I recently started using Julia and I came upon the bits function, which returns the bit-string representation of its numeric argument. For example:
julia> bits(1.0)
"0011111111110000000000000000000000000000000000000000000000000000"
However, while playing with this function, I was surprised to discover that bits returns very different bit strings for 1.0 and 2.0:
julia> bits(1.0)
"0011111111110000000000000000000000000000000000000000000000000000"
julia> bits(2.0)
"0100000000000000000000000000000000000000000000000000000000000000"
I would have expected those two values to be similar...
What is the meaning of those bits? I vaguely recall something about bits encoding the exponent (from my numerical-analysis class), but I really do not remember it well and I did not manage to find a good description online...
To understand why the ASCIIString values of bits(1.0) and bits(2.0) are "so different", you need to know a bit (!) about IEEE-754 (binary) floating-point numbers. Each such double-precision number is stored as a 64-bit word, broken down into three parts:
The value of a normalized number (such as 1.0 and 2.0) can be obtained by using the following formula:
(-1)^sign_bit x 1.significand x 2^(biased_exponent - bias)

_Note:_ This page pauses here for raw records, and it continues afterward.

theorem test_mesh_tile_discarded : after (.meshTileArrive 0) (arrives (meshPour 1 .loading 16) lastByte [(1, 2)]) (fun t =>
    decide (Sp.getD (t.array 0).discard 1 0 = 1 ∧ (t.array 0).inbox = [])) := by
  decide +kernel

theorem test_mesh_other_items :
    let p := meshPour 1 .loading 16
    let s (i : MeshItem) := arrives p i []
    let d (i : MeshItem) := arrives p i [(1, 2)]
    ((s .empty).onArray 0 (fun r => { r with inbox := [] })).receiver 0 1 = some (p, 0) ∧ (s .empty).pour? 1 = some p
    ∧ after (.emptyMarkerArrive 0) (s .empty) (fun t => decide (t.pour? 1 = some (({ p with empties := [(0, 0)] } : Pour).took 0)))
    ∧ after (.emptyMarkerArrive 0) (d .empty) (fun t => decide (Sp.getD (t.array 0).discard 1 0 = 1))
    ∧ after (.breakArrive 0) (s (.brk 0x12)) (fun t => decide ((t.pour? 1).map (fun q => (q.stage, q.code)) = some (.faulted, 0x12))
        && decide (Sp.getD (t.array 1).credits 0 0 = 0))
    ∧ after (.breakArrive 0) (d (.brk 0x12)) (fun t => decide (Sp.getD (t.array 0).discard 1 0 = 0 ∧ t.pours.map (·.stage) = [.loading]))
    ∧ ((s .empty).onArray 0 (fun r => { r with inbox := [] })).itemHeld p 0 = false
    ∧ (∀ q ∈ (s .credit).pours, q.unit = .array 0 → q.stage ≠ .running)
    ∧ after (.creditArrive 0) (s .credit) (fun t => decide (Sp.getD (t.array 0).credits 1 0 = 1)) := by
  decide +kernel

theorem test_credit_sends :
    let s := { owned with arrays := [(0, { inbox := [(1, 0, .credit)], outbox := [(9, [1], lastByte)] })] }
    (s.array 0).outbox = [(9, [1], lastByte)] ∧ s.pours = []
    ∧ after (.creditArrive 0) s (fun t => decide ((t.array 0).outbox = [] ∧ Sp.getD (t.array 0).credits 1 0 = 0
        ∧ (t.array 1).inbox = [(0, 9, lastByte)])) := by
  decide +kernel

theorem test_mmc_starts :
    let p := meshPour 2 .loading 48
    let s := { withPour owned p with arrays := [(0, { bufB := memAt [] })] }
    p.meshComplete = true ∧ s.banksFree p = true ∧ s.loadsHeld p = false ∧ p.initKind = 0 ∧ p.tileShape = 0 ∧ p.mmcDone = false
    ∧ (match s.load p p.array (s.operandLoads p) with
        | .got rs u => decide (u.pour? 1 = some p) && (loadStop ((s.operandLoads p).map (·.span)) rs).isNone
        | _ => false) = true
    ∧ after (.operandsLanded 1) s (fun t => decide (t.pour? 1 = some { p with stage := .running })) := by
  decide +kernel

/-- The last tile of an MMC pour, whose bank is its output. -/
theorem test_stream_last :
    let p := meshPour 2 .running 16
    let data : List Byte := List.replicate 16 0x38 ++ List.replicate 1008 0
    let s := arrives p (.tile 3 false none data) []
    ceilDiv p.k 32 ≤ p.arrived 0 + 1 ∧ p.initKind = 0 ∧ p.dOut.src = srcBank ∧ p.progress = 0 ∧ p.due = [] ∧ p.held = [] ∧ s.wayClear p = true
    ∧ after (.meshTileArrive 0) s (fun t => decide ((t.pour? 1).map (·.stage) = some .ran ∧ (t.array 0).held = some 0)) := by
  decide +kernel

theorem test_stream :
    let p := meshPour 2 .running 48
    let data : List Byte := List.replicate 16 0x38 ++ List.replicate 16 0 ++ List.replicate 992 0
    let s := arrives p (.tile 3 false none data) []
    let s1 := s.onArray 0 (fun r => { r with inbox := [] })
    let w := s1.writeStore p.array 0 (p.dA.bufOff + p.arrived 0 % p.ringSlots * p.slotBytes) data []
    s1.receiver 0 1 = some (p, 0) ∧ s.pour? 1 = some p ∧ s1.itemHeld p 0 = false ∧ p.agrees 3 false = true ∧ p.arrived 0 + 1 < ceilDiv p.k 32 ∧ data.length = p.dA.tb
    ∧ (match w.readOwn p 1 (p.dB.tileOff p.packed 0 (p.arrived 0)) p.dB.tb with
        | .ok _ u q => decide (q = p ∧ u.pour? 1 = some p)
        | _ => false) = true
    ∧ after (.meshTileArrive 0) s (fun t => decide (t.pour? 1 = some (p.took 0) ∧ (p.array, 0, MeshItem.credit) ∈ (t.array 1).inbox)) := by
  decide +kernel

theorem test_banks :
    let s (h : Option Nat) := { owned with arrays := [(0, { claimed := [0, 1], held := h, outbox := List.replicate 3 (9, [1], .empty) })] }
    1 ∈ ((s (some 0)).array 0).claimed ∧ after (.bankRelease 0 1) (s (some 0)) (fun t => decide ((t.array 0).claimed = [0]))
    ∧ after (.bankRelease 0 1) (s (some 1)) (fun t => decide (t.arrays = (s (some 1)).arrays)) := by
  decide +kernel

theorem test_parity :
    let s := { owned with time := { now := 100 }, arrays := [(0, { parityTimes := [97, 98, 99], routerTimes := [99] })] }
    let p := meshPour 1 .running 16
    let q := withPour owned p
    s.ready = true ∧ 3 ≤ (recent s.now (s.array 0).parityTimes).length ∧ 1 ≤ (recent s.now (s.array 0).routerTimes).length
    ∧ after (.datapathParity 0 false) s (fun t => t.fenced 0 && !t.routeFenced 0)
    ∧ after (.datapathParity 0 true) s (fun t => t.routeFenced 0)
    ∧ (recent q.now (q.array 0).parityTimes).length < 3 ∧ q.pours = [p] ∧ p.zeroSize = false ∧ p.cancelled = false
    ∧ after (.datapathParity 0 false) q (fun t => decide ((t.pour? 1).map (fun q => (q.stage, q.code)) = some (.faulted, 0x12)) && !t.fenced 0) := by
  decide +kernel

(For double-precision floating-point numbers, the bias has a value of 2^10 - 1 = 1023)
Now,
1.0 = +1.000... x 2^(1023 - bias)
and 1023 corresponds to (0)1111111111 in base 2, so the corresponding bit string is
0 01111111111 0000000000000000000000000000000000000000000000000000
2.0 = +1.000... x 2^(1024 - bias)
and 1024 corresponds to 10000000000 in base 2, so the corresponding bit string is
0 10000000000 0000000000000000000000000000000000000000000000000000
3.0 = +1.100... x 2^(1024 - bias)
so the corresponding bit string is
0 10000000000 1000000000000000000000000000000000000000000000000000
etc.
In summary, you can obtain the bit string of 2.0 by incrementing the biased-exponent part in the bit string of 1.0, which is a power of 2, minus 1. Incrementing such a number causes all the bits of its binary representation to change, in the same way that incrementing the number 9999 (in decimal representation) causes all the digits to change.